8. The system according to claim 6, wherein:

the product data set c is calculated according to the following formula:

c＝(a0+a1)×(b0+b1)；

the second generated dataset c1 is calculated according to the following formula:

c1＝c-c0；

wherein a0 is the third random data set, a1 is the fifth random data set, b0 is the fourth random data set, b1 is the sixth random data set, c is the product data set, c0 is the first generated data set, and c1 is the second generated data set.

9. The system according to claim 6, wherein:

the first common parameter is calculated according to the following formula:

X’+a＝X ₀ ’+a0+X ₁ ’+a1；

wherein X' +a is a first common parameter, X ₀ ' is the first sliced data set, a0 is the third random data set, X ₁ ' is the second sliced data set and a1 is the fifth random data set;

the second common parameter is calculated according to the following formula:

Y’+b＝Y ₀ ’+b1+Y ₁ ’+b0；

wherein Y' +b is a second common parameter, Y ₀ ' is the third sliced data set, b1 is the sixth random data set, Y ₁ ' is the fourth sliced data set and b0 is the fourth random data set.

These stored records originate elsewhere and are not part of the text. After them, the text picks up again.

theorem State.Sound.loLossLocked {s : State} {b : Nat} (hs : s.Sound P Q) : (s.loLossLocked b).Sound P Q := by
  unfold State.loLossLocked
  dsimp only
  exact .ite (.loRecord (.loCrossfeed (.ite (.ite (.muteByLo (.loDegraded (.loSwitched (.put (.loLeft (.loToBand (.modBank (.bump hs)))))))) (.loMute
    (.modBank (.loSwitched (.put (.loLeft (.loToBand (.modBank (.bump hs))))))))) (.loLeft (.loToBand (.modBank (.bump hs))))))) (.loRecord (.loMute
    (.ite (.ite (.muteByLo (.loDegraded (.loSwitched (.put (.loLeft (.loToBand (.modBank (.bump hs)))))))) (.loMute (.modBank (.loSwitched (.put
    (.loLeft (.loToBand (.modBank (.bump hs))))))))) (.loLeft (.loToBand (.modBank (.bump hs)))))))

theorem State.Sound.wakeFail {s : State} {step unit attempts : Nat} (hs : s.Sound P Q) : (s.wakeFail step unit attempts).Sound P Q := by
  unfold State.wakeFail
  dsimp only
  exact .notice (.dropPending (.put (.put (.put (.put (.put hs))))))

theorem State.Sound.loFail {s : State} {b : Nat} (hs : s.Sound P Q) : (s.loFail b).Sound P Q := by
  unfold State.loFail
  dsimp only
  exact .ite (.wakeFail (.disarm (.put (.loEnter hs)))) (.ite (.record (.disarm (.put (.loEnter hs)))) (.ite (.wedge (.disarm (.put (.loEnter hs))))
    (.initBegins (.forEach (.wedge (.disarm (.put (.loEnter hs)))) fun _ _ h1 => .put h1))))

theorem State.Sound.loAttemptFailed {s : State} {b : Nat} (hs : s.Sound P Q) : (s.loAttemptFailed b).Sound P Q := by
  unfold State.loAttemptFailed
  dsimp only
  exact .ite (.loToBand (.put (.bump hs))) (.loFail (.bump hs))

theorem State.Sound.loBiasDone {s : State} {b : Nat} (hs : s.Sound P Q) : (s.loBiasDone b).Sound P Q := by
  unfold State.loBiasDone
  exact .ite (.loToBand (.femFlush hs)) hs

theorem State.Sound.loBandDone {s : State} {b : Nat} (hs : s.Sound P Q) : (s.loBandDone b).Sound P Q := by
  unfold State.loBandDone
  exact .ite (.arm (.loEnter hs)) hs

theorem State.Sound.loLockDeclared {s : State} {b : Nat} (hs : s.Sound P Q) : (s.loLockDeclared b).Sound P Q := by
  unfold State.loLockDeclared
  exact .ite (.arm (.put (.loEnter hs))) hs

theorem State.Sound.loAcquireTimeout {s : State} {b : Nat} (hs : s.Sound P Q) : (s.loAcquireTimeout b).Sound P Q := by
  unfold State.loAcquireTimeout
  exact .ite (.loAttemptFailed hs) hs

theorem State.Sound.loSettleDone {s : State} {b : Nat} (hs : s.Sound P Q) : (s.loSettleDone b).Sound P Q := by
  unfold State.loSettleDone
  dsimp only
  exact .ite (.initBegins (.ite (.notice (.loCrossfeed (.muteByBanks (.modBank (.disarm (.put (.loEnter hs))))))) (.muteByBanks (.modBank (.disarm
    (.put (.loEnter hs))))))) hs

theorem State.Sound.loLockLoss {s : State} {b : Nat} (hs : s.Sound P Q) : (s.loLockLoss b).Sound P Q := by
  unfold State.loLockLoss
  exact .ite (.loLossLocked hs) (.ite (.loAttemptFailed hs) hs)

theorem State.Sound.loHandback {s : State} {b : Nat} (hs : s.Sound P Q) : (s.loHandback b).Sound P Q := by
  unfold State.loHandback
  dsimp only
  exact .ite (.ite (.loDegraded (.loSwitched (.put hs))) (.loSwitched (.put hs))) hs

theorem State.Sound.loLeave {s : State} {b : Nat} (hs : s.Sound P Q) : (s.loLeave b).Sound P Q := by
  unfold State.loLeave
  dsimp only
  exact .ite (.muteByBanks (.ite (.loSwitched (.put (.loLeft (.loToBand (.modBank hs))))) (.loLeft (.loToBand (.modBank hs))))) hs

theorem State.Sound.loRelockNow {s : State} {b : Nat} (hs : s.Sound P Q) : (s.loRelockNow b).Sound P Q := by
  unfold State.loRelockNow
  exact .ite (.loLeave (.modBank hs)) hs

theorem State.Sound.loStale {s : State} {b : Nat} (hs : s.Sound P Q) : (s.loStale b).Sound P Q := by
  unfold State.loStale
  dsimp only
  exact .forEach hs fun _ _ h1 => .forEach (.modPath (.put h1)) fun _ _ h2 => .setWord h2

theorem State.Sound.loRetuneNow {s : State} {b : Nat} (hs : s.Sound P Q) : (s.loRetuneNow b).Sound P Q := by
  unfold State.loRetuneNow
  dsimp only
  split
  · exact .ite (.loToBand (.ite (.loStale (.modBank hs)) (.modBank hs))) (.loLeave (.ite (.loStale (.modBank hs)) (.modBank hs)))
  · exact hs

10. The system according to claim 6, wherein:

the first slicing correlation coefficient is calculated according to the following formula:

corr ₀ ＝c0-a0*(Y’+b)-(X’+a)*b0+(X’+a)*(Y’+b)；

wherein corr ₀ For the first sliced correlation coefficient, c0 is the first generated data set, a0 is the third random data set, b0 is the fourth random data setA machine dataset, X '+a being a first common parameter and Y' +b being a second common parameter;

the second slice correlation coefficient is calculated according to the following formula:

corr ₁ ＝c1-a1*(Y’+b)-(X’+a)*b1；

wherein corr ₁ For the second slice correlation coefficient, c1 is the second generated data set, a1 is the fifth random data set, b1 is the sixth random data set, X '+a is the first common parameter, and Y' +b is the second common parameter.